+ Technology/Innovation
Robert Hadley | Jul 21, 2017

Michigan Medicine finds asthma drug may be able to help treat diabetics

A drug approved in Japan for opening restricted airways in asthma patients has a hidden talent: a recent study indicates it may help manage blood levels sugar in diabetics.

University of Michigan said in a release that a three-month study by Michigan Medicine and other researchers found that diabetic patients with fatty liver disease and reduced insulin sensitivity given the asthma drug, amlexanox, used in Japan, saw improvements in their condition. The improvement is believed to be caused by the anti-inflammatory properties of amlexanox, the release said.

Dr.
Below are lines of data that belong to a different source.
-- ==== Sys2Proof/Laws/PerInstr.lean ====
section
/-! SUPPORT. Statements made for every operation, one lemma a constructor. EncodingLength: the first byte of a well-formed
chunk says how many bytes it has (R109); an operation that is no chunk has no bytes. -/

namespace Sys2Proof.Laws.EncodingLength

/-- The chunk bytes of an operation are as many as its first byte says (R109). -/
def Statement (i : Instr) : Prop :=
  i.wf = true → ∀ first rest, chunkBytes i = first :: rest → chunkLength first = (chunkBytes i).length

/-- A first byte that is no full-byte tag gives two bytes if its tag bits are 10, else one. -/
theorem chunkLength_of_bits (b : Byte) (h1 : b ≠ Config.tagRgba) (h2 : b ≠ Config.tagRgb) :
    chunkLength b = if bits b 7 6 = 2 then 2 else 1 := by
  simp only [chunkLength, h1, h2, if_false]

theorem index (i : Slot) : Statement (.index i) := by
  intro _ first rest h
  obtain ⟨h1, h2, h3, -⟩ := indexByte_fields i
  injection h with h
  subst h
  rw [chunkLength_of_bits _ h1 h2, h3]
  rfl

theorem diff (vr vg vb : Int) : Statement (.diff vr vg vb) := by
  intro hw first rest h
  simp only [Instr.wf, Bool.and_eq_true, inDiffRange_iff] at hw
  obtain ⟨x, rfl⟩ := stored_of_bounds vr 2 4 (by omega) (by omega)
  obtain ⟨y, rfl⟩ := stored_of_bounds vg 2 4 (by omega) (by omega)
  obtain ⟨z, rfl⟩ := stored_of_bounds vb 2 4 (by omega) (by omega)
  obtain ⟨h1, h2, h3, -⟩ := diffByte_fields x y z
  injection h with h
  subst h
  rw [chunkLength_of_bits _ h1 h2, h3]
  rfl

theorem luma (vg vgr vgb : Int) : Statement (.luma vg vgr vgb) := by
  intro hw first rest h
  simp only [Instr.wf, Bool.and_eq_true, inLumaGreenRange_iff] at hw
  obtain ⟨x, rfl⟩ := stored_of_bounds vg 32 64 (by omega) (by omega)
  obtain ⟨h1, h2, h3, -⟩ := lumaByte0_fields x
  rw [chunkBytes, lumaBytes_eq] at h
  injection h with h
  subst h
  rw [chunkLength_of_bits _ h1 h2, h3]
  rfl

theorem run (n : Nat) : Statement (.run n) := by
  intro hw first rest h
  simp only [Instr.wf, inRunRange_iff] at hw
  obtain ⟨x, rfl⟩ : ∃ x : Fin 62, n = x.val + 1 := ⟨⟨n - 1, by omega⟩, by simp; omega⟩
  obtain ⟨h1, h2, h3, -⟩ := runByte_fields x
  injection h with h
  subst h
  rw [chunkLength_of_bits _ h1 h2, h3]
  rfl

theorem rgb (r g b : Byte) : Statement (.rgb r g b) := by
  intro _ first rest h
  injection h with h
  subst h
  rfl

theorem rgba (r g b a : Byte) : Statement (.rgba r g b a) := by
  intro _ first rest h
  injection h with h
  subst h
  rfl

theorem wrDataIn (v : Byte) : Statement (.wrDataIn v) := by
  intro _ first rest h
  cases h

theorem rdDataOut : Statement (.rdDataOut) := by
  intro _ first rest h
  cases h

theorem rdStatus : Statement (.rdStatus) := by
  intro _ first rest h
  cases h

theorem rdCtrl : Statement (.rdCtrl) := by
  intro _ first rest h
  cases h

theorem wrCtrl (v : Byte) : Statement (.wrCtrl v) := by
  intro _ first rest h
  cases h

theorem rdCount (j : Fin 4) : Statement (.rdCount j) := by
  intro _ first rest h
  cases h

theorem wrCount (j : Fin 4) (v : Byte) : Statement (.wrCount j v) := by
  intro _ first rest h
  cases h

theorem rdDataIn : Statement (.rdDataIn) := by
  intro _ first rest h
  cases h

theorem wrDataOut (v : Byte) : Statement (.wrDataOut v) := by
  intro _ first rest h
  cases h

theorem wrStatus (v : Byte) : Statement (.wrStatus v) := by
  intro _ first rest h
  cases h

theorem clearDone : Statement (.clearDone) := by
  intro _ first rest h
  cases h

theorem encodeDone : Statement (.encodeDone) := by
  intro _ first rest h
  cases h

end Sys2Proof.Laws.EncodingLength
end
Elif Oral, the project’s chief investigator and director of the Division of Metabolism, Endocrinology and Diabetes Obesity and Metabolic Disorder program at Michigan Medicine, described the study as deepening medical knowledge about how disease processes affect one another.
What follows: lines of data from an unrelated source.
/-- The byte of the last channel completes the pixel: with three channels it is blue, which has a latch of its own, with
four it is alpha, which has none (R252). -/
theorem acceptByte_of_eq {s : State} (h : s.k + 1 = channelCount s.nch) (v : Byte) : acceptByte v s =
    { s with
      inb := if s.k = 2 then v else s.inb
      pxL := completedPixel v s
      lastL := atLastPixel s
      k := 0
      phase := .encode } := by
  rw [acceptByte, if_pos h, latchPixel, atLastPixel_latchByte, latchByte_spec]
  cases hn : s.nch with
  | three =>
    obtain hk : s.k = 2 := by simpa [hn, channelCount] using h
    simp [completedPixel, hn, hk, alphaOf]
  | four =>
    obtain hk : s.k = 3 := by simpa [hn, channelCount] using h
    simp [completedPixel, hn, hk, alphaOf]

/-- The completed pixel by the channel count (R252). -/
theorem completedPixel_eq_ite (v : Byte) (s : State) : completedPixel v s =
    if s.nch = .three then { r := s.inr, g := s.ing, b := v, a := 255 }
      else { r := s.inr, g := s.ing, b := s.inb, a := v } := by
  unfold completedPixel
  cases s.nch <;> rfl

/-- A byte written to DATA_IN in ACCEPT is a channel byte (R252). -/
theorem exec_wrDataIn_of_accept {s : State} (hp : s.phase = .accept) (v : Byte) :
    exec (.wrDataIn v) s = .next (acceptByte v s) := if_pos hp

/-- A byte written to DATA_IN out of turn is an OVERRUN (R253). -/
theorem exec_wrDataIn_of_ne {s : State} (hp : s.phase ≠ .accept) (v : Byte) :
    exec (.wrDataIn v) s = .next (protocolError codeOverrun s) := if_neg hp

/-- Settles O34: a channel byte by whether it completes the pixel, and the error record. -/
theorem dataInTakesAChannelByte : Obligations.DataInTakesAChannelByte := by
  refine fun s v => ⟨fun hp hk => ?_, fun hp hk => ?_, fun hp => ?_⟩
  · rw [exec_wrDataIn_of_accept hp, acceptByte_of_ne hk, latchByte_spec]
  · rw [exec_wrDataIn_of_accept hp, acceptByte_of_eq hk, completedPixel_eq_ite]
    rfl
  · rw [exec_wrDataIn_of_ne hp, protocolError_spec]
    rfl

/-! ### DATA_OUT (R254, R255) -/

/-- A read of DATA_OUT in EMIT takes the oldest byte (R254). -/
theorem exec_rdDataOut_of_emit {s : State} {v : Byte} {rest : List Byte} (hp : s.phase = .emit)
    (hbuf : s.obuf = v :: rest) : exec .rdDataOut s = .next (popByte v rest s) := by
  simp only [exec, execRdDataOut, hp, hbuf, if_true]

/-- A read of DATA_OUT out of turn gives 0x00 and is an UNDERRUN (R255). -/
theorem exec_rdDataOut_of_ne {s : State} (hp : s.phase ≠ .emit) :
    exec .rdDataOut s = .next (returnByte 0 (protocolError codeUnderrun s)) := if_neg hp

/-- Settles O36: the pop of the oldest byte in EMIT, the error record in any other phase. -/
theorem dataOutPopsTheOldestByte : Obligations.DataOutPopsTheOldestByte := by
  refine fun s => ⟨fun v rest hp hbuf => ?_, fun hp => ?_⟩
  · rw [exec_rdDataOut_of_emit hp hbuf, popByte, hp]
    rfl
  · rw [exec_rdDataOut_of_ne hp, protocolError_spec]
    rfl

/-! ### The accesses without effect (R256) and STATUS (R257) -/

/-- Settles O37: by the meaning of each of the three accesses. -/
theorem ignoredAccessesChangeNothing : Obligations.IgnoredAccessesChangeNothing :=
  fun _ _ => ⟨rfl, rfl, rfl⟩

/-- A status bit stands in bit 0 of its byte. -/
@[simp] theorem getElem_flag (b : Bool) {i : Nat} (hi : i < 8) : (flag b)[i] = (b && decide (i = 0)) := by
  cases b <;> simp [flag]

/-- STATUS bit by bit (R45): the five flags, the two bits of ERRCODE between them, and bit 7. -/
theorem getLsbD_statusByte (s : State) :
    (statusByte s).getLsbD 0 = decide (s.phase = .accept) ∧ (statusByte s).getLsbD 1 = decide (s.phase = .emit)
      ∧ (statusByte s).getLsbD 2 = decide (s.phase = .done) ∧ (statusByte s).getLsbD 3 = s.err
      ∧ (statusByte s).getLsbD 4 = s.errcode.getLsbD 0 ∧ (statusByte s).getLsbD 5 = s.errcode.getLsbD 1
      ∧ (statusByte s).getLsbD 6 = busy s.phase ∧ (statusByte s).getLsbD 7 = false := by
  simp [statusByte]

/-- Settles O38: the byte returned is STATUS, read bit by bit. -/
theorem statusReadsTheState : Obligations.StatusReadsTheState := by
  intro s
  obtain ⟨haccept, hemit, hdone, herr, hcode0, hcode1, hbusy, hseven⟩ := getLsbD_statusByte s
  refine ⟨statusByte s, rfl, haccept, hemit, hdone, herr, BitVec.eq_of_getLsbD_eq fun i hi => ?_, hbusy, hseven⟩
  obtain rfl | rfl : i = 0 ∨ i = 1 := by omega
  · simpa using hcode0
  · simpa using hcode1

/-! ### CTRL (R258, R259, R262) -/

/-- CTRL as it reads is CH4 in bit 1 (R258). -/
theorem ctrlByte_eq_ite (s : State) : ctrlByte s = if s.ch4 then 0x02 else 0x00 := by
  unfold ctrlByte
  cases s.ch4 <;> rfl

/-- Settles O40: the byte returned is CTRL. -/
theorem ctrlReadsChannelBit : Obligations.CtrlReadsChannelBit := by
  intro s
  rw [← ctrlByte_eq_ite]
  rfl

/-- A write to CTRL without bit 0 stores CH4 alone (R259). -/
theorem exec_wrCtrl_of_not_start {v : Byte} (h : v.getLsbD 0 = false) (s : State) :
    exec (.wrCtrl v) s = .next { s with ch4 := v.getLsbD 1 } := if_neg (Bool.eq_false_iff.1 h)

/-- A write to CTRL with bit 0 performs START with the new CH4 (R259, R262). -/
theorem exec_wrCtrl_of_start {v : Byte} (h : v.getLsbD 0 = true) (s : State) :
    exec (.wrCtrl v) s = .next (start { s with ch4 := v.getLsbD 1 }) := if_pos h

/-- Settles O41: a write to CTRL by bit 0. -/
theorem ctrlWriteStartsAnEncode : Obligations.CtrlWriteStartsAnEncode :=
  fun s _ => ⟨fun h => exec_wrCtrl_of_not_start h s, fun h => exec_wrCtrl_of_start h s⟩

/-! ### COUNT (R260) -/

/-- A byte of COUNT as a number (R76). -/
theorem toNat_countByte (c : Word32) (j : Fin 4) : (countByte c j).toNat = c.toNat / 256 ^ j.val % 256 := by
  simp [countByte, Nat.shiftRight_eq_div_pow, Nat.pow_mul]

/-- The mask of a byte of COUNT before it is shifted into place: the low eight bits. -/
theorem getLsbD_lowByteMask (n : Nat) : (0xFF#32).getLsbD n = decide (n < 8) := by
  rw [show (0xFF#32) = (BitVec.allOnes 8).setWidth 32 from rfl, BitVec.getLsbD_setWidth, BitVec.getLsbD_allOnes,
    ← Bool.decide_and, decide_eq_decide]
  omega

/-- Bit i of byte j' of COUNT after a write to byte j: the byte written lies in its own place, and below and above it nothing
changes (R260). -/
theorem getLsbD_withCountByte (c : Word32) (j j' : Fin 4) (v : Byte) {i : Nat} (hi : i < 8) :
    (withCountByte c j v).getLsbD (8 * j'.val + i) = if j' = j then v.getLsbD i else c.getLsbD (8 * j'.val + i) := by
  have hbit : 8 * j'.val + i < 32 := by omega
  simp only [withCountByte, BitVec.getLsbD_or, BitVec.getLsbD_and, BitVec.getLsbD_not, BitVec.getLsbD_shiftLeft,
    getLsbD_lowByteMask, BitVec.getLsbD_setWidth, hbit]
  by_cases h : j' = j
  · have hword : i < 32 := by omega
    simp [h, hi, hword]
  · rw [if_neg h]
    obtain hlt | hlt := Nat.lt_or_gt_of_ne (Fin.val_ne_of_ne h)
    · have hbelow : 8 * j'.val + i < 8 * j.val := by omega
      simp [hbelow]
    · have habove : 8 ≤ 8 * j'.val + i - 8 * j.val := by omega
      simp [Nat.not_lt.2 habove, BitVec.getLsbD_of_ge v _ habove]

/-- The byte of COUNT just written is the byte written (R260). -/
theorem countByte_withCountByte_same (c : Word32) (j : Fin 4) (v : Byte) : countByte (withCountByte c j v) j = v :=
  BitVec.eq_of_getLsbD_eq fun i hi => by simp [countByte, getLsbD_withCountByte c j j v hi, hi]

/-- A write to one byte of COUNT leaves the others (R260). -/
theorem countByte_withCountByte_of_ne (c : Word32) {j j' : Fin 4} (h : j' ≠ j) (v : Byte) :
    countByte (withCountByte c j v) j' = countByte c j' :=
  BitVec.eq_of_getLsbD_eq fun i hi => by simp [countByte, getLsbD_withCountByte c j j' v hi, h]

/-- Settles O42: the bytes of COUNT after a write, as numbers. -/
theorem countBytesReadBack : Obligations.CountBytesReadBack := by
  refine fun s j v => ⟨⟨withCountByte s.count j v, rfl, ?_, fun j' hne => ?_⟩, countByte s.count j, rfl, ?_⟩
  · rw [← toNat_countByte, countByte_withCountByte_same]
  · rw [← toNat_countByte, ← toNat_countByte, countByte_withCountByte_of_ne _ hne]
  · exact toNat_countByte _ _

/-! ### The internal steps (R270, R271) -/

/-- Settles O33: every slot of the cleared cache is zero. -/
theorem clearDoneZeroesTheCache : Obligations.ClearDoneZeroesTheCache :=
  fun _ hp => ⟨clearedCache, getElem_clearedCache, if_pos hp⟩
“We are beginning to understand the role this form of internal inflammation plays in the development of chronic diseases like diabetes,” Oral said in the release. “Ultimately, we may be able to personalize therapy based on the degree of inflammation present at baseline – which is a new concept.”

Part of the Michigan Medicine study also enlisted help from scientists at the Salk Institute for Biological Sciences and the University of California-San Diego.